Problem description: The stretch from the line with "one (R51). -/" through the line with "def forecastWeather (x" in the records below: write it out exactly, and nothing else.

Information:

-- ==== Sys2Proof/Machine/Weather.lean ====
section
/-! DEFINITION. The wind monitor's own operations (spec/03): samples, staleness, selection of the effective weather and
the holds; and the forecast table's lookup (R70). -/

namespace Sys2Proof.Machine

/-! ## Lookup (R70) -/

/-- The slot that covers a minute, with its index, ended slots included: that a minute before now finds a slot which has
ended and is not yet retired is the model's choice (log entry 47). -/
def Forecast.lookupIndexed (f : Forecast) (t : Nat) : Option (Nat × Slot) :=
  (f.slots.findIdx? fun x => x.covers t).bind fun i => (f.slots[i]?).map fun x => (i, x)

/-- The slot that covers a minute; a minute beyond 32 bits is covered by none. -/
def Forecast.lookup (f : Forecast) (t : Nat) : Option Slot :=
  if Config.two32 ≤ t then none else f.slots.find? fun x => x.covers t

/-! ## Masts -/

/-- The average of a mast's ring (R44). -/
def Mast.average (m : Mast) : Option Nat := if m.ring.isEmpty then none else some (m.ring.sum / m.ring.length)

/-- The peak of a mast's ring (R44). -/
def Mast.peak (m : Mast) : Option Nat := if m.ring.isEmpty then none else some (m.ring.foldl max 0)

/-- A mast on loading (R44). -/
def Mast.loaded (node stale : Nat) : Mast :=
  ⟨node, stale, false, [], none, none, none, false, 0, none, none, none, none, none⟩

/-- A mast on its stale expiry (R49). -/
def Mast.staled (m : Mast) : Mast :=
  { m with fresh := false, ring := [], octant := none, pendingOctant := none, gust := false, gustCount := 0 }

/-- The accepted and the pending octant after a sample of a direction (R47). -/
def octantNext (accepted pending : Option Nat) (direction : Option Nat) : Option Nat × Option Nat :=
  match direction with
  | none => (accepted, none)
  | some d =>
    let o := octantOf d
    if accepted = none then (some o, none)
    else if accepted = some o then (accepted, none)
    else if pending = some o then (some o, none)
    else (accepted, some o)

/-- The ring with a speed appended; of five entries the oldest is removed (R46). -/
def ringNext (ring : List Nat) (speed : Nat) : List Nat :=
  let r := ring ++ [speed]
  if r.length = 5 then r.drop 1 else r

/-- A mast after an accepted sample (R46, steps 1 to 6). -/
def Mast.sampled (m : Mast) (l : WindLimits) (speed direction rh rain : Nat) (temp : Int) : Mast :=
  let v := min speed Config.maxWind
  let d := if direction < 360 then some direction else none
  let oct := octantNext m.octant m.pendingOctant d
  let g := gustNext l v m.gust m.gustCount
  { m with
    fresh := true
    ring := ringNext m.ring v
    inst := some v
    octant := oct.1
    pendingOctant := oct.2
    gust := g.1
    gustCount := g.2
    direction := d
    rh := some (min rh 100)
    rain := some (min rain 999)
    temp := some (clampInt (-40) 60 temp)
    age := some 0 }

/-- A mast of the wind monitor is changed. -/
def State.mapMast (s : State) (n : Nat) (f : Mast → Mast) : State :=
  { s with wind := { s.wind with masts := Table.update s.wind.masts n f } }

/-! ## Selection (R50 to R53) -/

/-- The fresh masts, mast 0 before mast 1. -/
def Wind.freshMasts (w : Wind) : List Mast := (w.masts.map Prod.snd).filter (·.fresh)

/-- The chosen mast: the fresh mast with the larger average, the earlier one of equals (R51). -/
def chosenMast : List Mast → Option Mast
  | [] => none
  | m :: t =>
    match chosenMast t with
    | none => some m
    | some m' => if (m.average.getD 0) < (m'.average.getD 0) then some m' else some m

/-- An octant made definite: 8 becomes the last definite octant (R51, R53). -/
def Wind.definite (w : Wind) (o : Nat) : Nat := if o < 8 then o else w.lastOctant

/-- The lower of the temperatures of masts (R51). -/
def lowestTemp : List Mast → Option Int
  | [] => none
  | m :: t =>
    match m.temp, lowestTemp t with
    | some a, some b => some (min a b)
    | some a, none => some a
    | none, x => x

/-- The effective weather under source OBSERVED, from the fresh masts and the chosen one (R51). -/
def Wind.observed (w : Wind) (ms : List Mast) (m : Mast) : Weather where
  speed := m.average.getD 0
  gustSpeed := if ms.any (·.gust) then max (m.average.getD 0) (m.peak.getD 0) else m.average.getD 0
  octant := m.octant.getD (w.definite w.weather.octant)
  rh := m.rh.getD 0
  rain := m.rain.getD 0
  temp := (lowestTemp ms).getD 0
  source := .observed

/-- The effective weather under source FORECAST (R52). -/
def forecastWeather (x : Slot) : Weather :=
  ⟨x.wind, max x.wind x.gust, x.octant, x.rh, x.rain, x.temp, .forecast⟩

/-- The effective weather under source HELD (R53). -/
def Wind.heldWeather (w : Wind) : Weather :=
  { w.weather with octant := w.definite w.weather.octant, source := .held }

/-- The effective weather a selection takes: the first source of R50 that applies. -/
def State.weatherNow (s : State) : Weather :=
  match chosenMast s.wind.freshMasts with
  | some m => s.wind.observed s.wind.freshMasts m
  | none =>
    match s.forecast.lookup s.now with
    | some x => forecastWeather x
    | none => if s.wind.established then s.wind.heldWeather else Weather.initial

/-- Selecting OBSERVED or FORECAST sets established (R50). -/
def Source.establishes : Source → Bool
  | .observed => true
  | .forecast => true
  | .held => false
  | .unset => false

/-- The wind monitor with a selected weather written (R50). -/
def Wind.withWeather (w : Wind) (x : Weather) : Wind :=
  { w with
    weather := x
    established := w.established || x.source.establishes
    lastOctant := if x.octant < 8 then x.octant else w.lastOctant }

/-- A selection: the weather is written, a change of source raises the WIND notice, and a change of any value has the
holds evaluated (R50). -/
def State.selectWeather (s : State) : State × List Task :=
  let x := s.weatherNow
  let s' := { s with wind := s.wind.withWeather x }
  let s'' := if x.source = s.wind.weather.source then s' else s'.raiseWind
  (s'', if x = s.wind.weather then [] else [.evalHolds])

/-! ## Holds (R54 to R56) -/

/-- HOLD is active (R56). -/
def Wind.hold (w : Wind) : Bool := w.cutOut || w.frost

/-- An order whose suspension set a reason joins: a WAITING order is starved no more (R82, R88). -/
def Order.withReason (o : Order) (r : Reason) : Order :=
  { o with suspension := o.suspension.add r, starved := o.starved && o.state != .waiting }

/-- A reason leaves an order's suspension set (R82). -/
def State.dropReason (s : State) (id : Nat) (r : Reason) : State :=
  match s.order? id with
  | none => s
  | some o =>
    if o.isOpen && o.suspension.has r then
      let s' := s.mapOrder id fun o => { o with suspension := o.suspension.drop r }
      if o.state = .waiting ∧ (o.suspension.drop r).isEmpty = true then s'.occasion else s'
    else s

/-- HOLD leaves every open order, and one arbitration follows when it empties the set of a WAITING order (R84). -/
def State.dropHold (s : State) : State :=
  let freed := s.dispatch.orders.any fun o =>
    o.state == .waiting && o.suspension.hold && (o.suspension.drop .hold).isEmpty
  let s' := { s with dispatch := { s.dispatch with orders := s.dispatch.orders.map fun o =>
    if o.isOpen then { o with suspension := o.suspension.drop .hold } else o } }
  if freed then s'.occasion else s'

/-- The holds are evaluated against the effective weather: each change raises the WIND notice, and the dispatcher is
told of a change of HOLD (R54 to R56). -/
def State.evalHolds (s : State) : State × List Task :=
  let cut := cutOutNext s.wind.limits s.wind.weather.speed s.wind.cutOut
  let fr := frostNext s.wind.limits s.wind.weather.temp s.wind.frost
  let s1 := { s with wind := { s.wind with cutOut := cut, frost := fr } }
  let s2 := if cut = s.wind.cutOut ∧ fr = s.wind.frost then s1 else s1.raiseWind
  if s1.wind.hold = s.wind.hold then (s2, [])
  else if s1.wind.hold then
    (s2, (s2.dispatch.orders.filter Order.isOpen).map fun o => .addReason o.id .hold)
  else (s2.dropHold, [])

/-! ## Events of a mast -/

/-- A mast reply is taken as one sample; a gust turning ON raises the WIND notice (R46, R48). -/
def State.takeSample (s : State) (n speed direction rh rain : Nat) (temp : Int) : State × List Task :=
  match Table.get s.wind.masts n with
  | none => (s, [])
  | some m =>
    let m' := m.sampled s.wind.limits speed direction rh rain temp
    let s' := s.mapMast n fun _ => m'
    (if m'.gust && !m.gust then s'.raiseWind else s', [.selectWeather])

/-- The stale timer of a mast runs and has reached the stale limit (R45, R49). -/
def Mast.overdue (m : Mast) : Bool := m.fresh && decide (m.stale ≤ m.age.getD 0)

/-- The stale expiry of a mast, when its sample age has reached the stale limit (R49). -/
def State.staleMast (s : State) (n : Nat) : State × List Task :=
  match Table.get s.wind.masts n with
  | none => (s, [])
  | some m => if m.overdue then (s.mapMast n Mast.staled, [.selectWeather]) else (s, [])

end Sys2Proof.Machine
end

Answer section:
/-- The effective weather under source OBSERVED, from the fresh masts and the chosen one (R51). -/
def Wind.observed (w : Wind) (ms : List Mast) (m : Mast) : Weather where
  speed := m.average.getD 0
  gustSpeed := if ms.any (·.gust) then max (m.average.getD 0) (m.peak.getD 0) else m.average.getD 0
  octant := m.octant.getD (w.definite w.weather.octant)
  rh := m.rh.getD 0
  rain := m.rain.getD 0
  temp := (lowestTemp ms).getD 0
  source := .observed

/-- The effective weather under source FORECAST (R52). -/
def forecastWeather (x : Slot) : Weather :=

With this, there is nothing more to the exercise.